# What to work on
All lines holding the word "refine" are to be copied from the records beneath.

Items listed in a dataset
========
-- ==== Sys2Proof/Laws/Memory.lean ====
section
/-! SUPPORT. The canonical form of the two buffers (`Memory.wf`): the machine after reset has it, and
every operation that writes a buffer keeps it. -/

namespace Sys2Proof.Machine

theorem Memory.wf_resetWith (cap : Capacity) : Memory.wf (State.resetWith cap) :=
  ⟨Nat.zero_le _, Nat.zero_le _⟩

theorem Memory.wf_reset : Memory.wf State.reset := Memory.wf_resetWith _

variable {s : State}

/-- A State buffer of the same length or shorter fits. -/
theorem Memory.wf_withS (h : Memory.wf s) {S : List Byte} (hS : S.length ≤ s.cap.nmax) :
    Memory.wf (s.withS S) := ⟨hS, h.2⟩

/-- A Key buffer of the same length or shorter fits. -/
theorem Memory.wf_withK (h : Memory.wf s) {K : List Byte} (hK : K.length ≤ s.cap.kmax) :
    Memory.wf (s.withK K) := ⟨h.1, hK⟩

/-- CLRS. -/
theorem Memory.wf_clearS (h : Memory.wf s) : Memory.wf (s.withS []) :=
  Memory.wf_withS h (Nat.zero_le _)

/-- CLRK. -/
theorem Memory.wf_clearK (h : Memory.wf s) : Memory.wf (s.withK []) :=
  Memory.wf_withK h (Nat.zero_le _)

/-- PUSHS, after its check. -/
theorem Memory.wf_appendS (h : Memory.wf s) (hn : s.LEN ≠ s.cap.nmax) (v : Byte) :
    Memory.wf (s.appendS v) := by
  refine Memory.wf_withS h ?_
  have := h.1
  simp only [State.LEN_eq] at hn
  simp only [List.length_append, List.length_singleton]
  omega

/-- PUSHK, after its check. -/
theorem Memory.wf_appendK (h : Memory.wf s) (hn : s.KLEN ≠ s.cap.kmax) (v : Byte) :
    Memory.wf (s.appendK v) := by
  refine Memory.wf_withK h ?_
  have := h.2
  simp only [State.KLEN_eq] at hn
  simp only [List.length_append, List.length_singleton]
  omega

/-- Every transform of the State keeps its length, so its result fits. -/
theorem Memory.wf_transform (h : Memory.wf s) {f : List Byte → List Byte}
    (hf : (f s.S).length = s.S.length) : Memory.wf (s.withS (f s.S)) :=
  Memory.wf_withS h (hf ▸ h.1)

/-- XOR with a round key of the State's length. -/
theorem Memory.wf_diffuse (h : Memory.wf s) (r : Nat) :
    Memory.wf (s.withS (diffuse s.S (roundKey s.K r s.S.length))) :=
  Memory.wf_withS h (by simpa using h.1)

/-- The end of a command, with or without a fault. -/
theorem Memory.wf_respond (h : Memory.wf s) (d : Half) : Memory.wf (s.respond d) := h

theorem Memory.wf_raise (h : Memory.wf s) (e : ErrCode) : Memory.wf (s.raise e) := h

/-- The Reset event. -/
theorem Memory.wf_resetEvent (s : State) : Memory.wf s.resetEvent :=
  ⟨Nat.zero_le _, Nat.zero_le _⟩

end Sys2Proof.Machine
end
========
# Task answer
  refine Memory.wf_withS h ?_
  refine Memory.wf_withK h ?_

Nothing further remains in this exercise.